- [Dataset records]:
/-- R185 TEAM_SWAP_IN: the spill queue is replayed before the cores resume, so that completions are HELD. -/
def execTeamSwapIn (ctx tag : Nat) (c : PlaceChoice) (s : State) : Out :=
  match s.team? ctx tag, c.origin with
  | some t, some o =>
    let x := s.ctx ctx
    let quarters := (s.partOf x.part).quarters
    let apart := !(s.teams.any fun u => u.launch == t.launch && u.tag != t.tag && u.phase != .docked && u.phase != .ended &&
      (regionsOfRect t.w t.h u.origin).any (regionsOfRect t.w t.h o).contains)
    let room := s.fits quarters t.w t.h o.1 o.2 && s.vacant t.w t.h o.1 o.2 &&
      if x.modes.lockstep then s.partnersOk t.w t.h o c.partners else c.partners.isEmpty
    if !(t.phase == .docked && x.solvent && s.swapTurn t && room && apart) then .next s
    else if s.dockLost ctx then .next (s.dockKill ctx)
    else
      let spill := t.spill.map (movePacket t o)
      let t' := { t with phase := .resident, origin := o, partners := c.partners, dockTiles := [], spill := [], acks := [] }
      let s := (s.undock t o).putTeam t'
      let s := if t.started then s else s.startTeam t'
      let s := spill.foldl State.replay s
      .next ((placedAt o t.w t.handles).foldl (fun s p => s.resumeTile (.grid p.x p.y)) s)
  | _, _ => .next s

/-- R377 SWAP_ANNOUNCEMENT: PACK.SWP on every core of the team. -/
def execSwapAnnouncement (ctx tag : Nat) (s : State) : Out :=
  .next (s.mapTiles (fun u => u.owned && u.ctx == ctx && u.ttag == tag) fun u =>
    { u with stage := { u.stage with advisory := u.stage.advisory ||| 1 }, comp := { u.comp with advisory := u.comp.advisory ||| 1 } })

/-- R184 SPILL_DIVERT: a packet for a team that is swapping out or docked, where it would arrive. -/
def execSpillDivert (p : Packet) (s : State) : Out :=
  let here := match p.dst with
    | .tile x y => !takesTeam (s.tileAt (.grid x y)).tile p
    | _ => false
  let docked := match s.team? p.ctx p.ttag with
    | some t => t.phase == .swappingOut || t.phase == .docked
    | none => false
  if here && docked && (p.vc == 1 || decide (3 ≤ p.vc.val ∧ p.vc.val ≤ 6)) && s.net.contains p && !s.hawser then
    .next (State.divert { s with net := s.net.erase p } p)
  else .next s

/-! ### Quiescence (R376) -/

/-- R376 COLLECTOR_QUIESCENT: after the acknowledgements the end, the kill or the swap proceeds. -/
def execCollectorQuiescent (ctx tag : Nat) (s : State) : Out :=
  match s.team? ctx tag with
  | none => .next s
  | some t =>
    let us := s.tilesOf t
    match t.phase with
    | .stopping =>
      if us.all (tileQuiet false) then
        if !t.rep.isEmpty then .next ((s.finishKilled t).settleKill ctx).settleReleases
        else .next ((if (s.ctx ctx).modes.paired then s.copyEnd t us else s.endPlain t us stDone (endWords t us) 0).settleReleases)
      else .next s
    | .swappingOut =>
      if us.all (tileQuiet true) then .next (if s.dockLost ctx then s.dockKill ctx else s.dock t) else .next s
    | _ => .next s
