-- ==== Sys2Proof/Machine/Dispatch.lean ====
section
/-! DEFINITION. The meaning of every instruction and event: one arm per constructor of Instr. -/

namespace Sys2Proof.Machine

- [Assignment]: From the first line of the data above to the line containing "tag) fun u =>", repeat everything exactly and add nothing.

- [Exercise solution]:
/-- R185 TEAM_SWAP_IN: the spill queue is replayed before the cores resume, so that completions are HELD. -/
def execTeamSwapIn (ctx tag : Nat) (c : PlaceChoice) (s : State) : Out :=
  match s.team? ctx tag, c.origin with
  | some t, some o =>
    let x := s.ctx ctx
    let quarters := (s.partOf x.part).quarters
    let apart := !(s.teams.any fun u => u.launch == t.launch && u.tag != t.tag && u.phase != .docked && u.phase != .ended &&
      (regionsOfRect t.w t.h u.origin).any (regionsOfRect t.w t.h o).contains)
    let room := s.fits quarters t.w t.h o.1 o.2 && s.vacant t.w t.h o.1 o.2 &&
      if x.modes.lockstep then s.partnersOk t.w t.h o c.partners else c.partners.isEmpty
    if !(t.phase == .docked && x.solvent && s.swapTurn t && room && apart) then .next s
    else if s.dockLost ctx then .next (s.dockKill ctx)
    else
      let spill := t.spill.map (movePacket t o)
      let t' := { t with phase := .resident, origin := o, partners := c.partners, dockTiles := [], spill := [], acks := [] }
      let s := (s.undock t o).putTeam t'
      let s := if t.started then s else s.startTeam t'
      let s := spill.foldl State.replay s
      .next ((placedAt o t.w t.handles).foldl (fun s p => s.resumeTile (.grid p.x p.y)) s)
  | _, _ => .next s

/-- R377 SWAP_ANNOUNCEMENT: PACK.SWP on every core of the team. -/
def execSwapAnnouncement (ctx tag : Nat) (s : State) : Out :=
  .next (s.mapTiles (fun u => u.owned && u.ctx == ctx && u.ttag == tag) fun u =>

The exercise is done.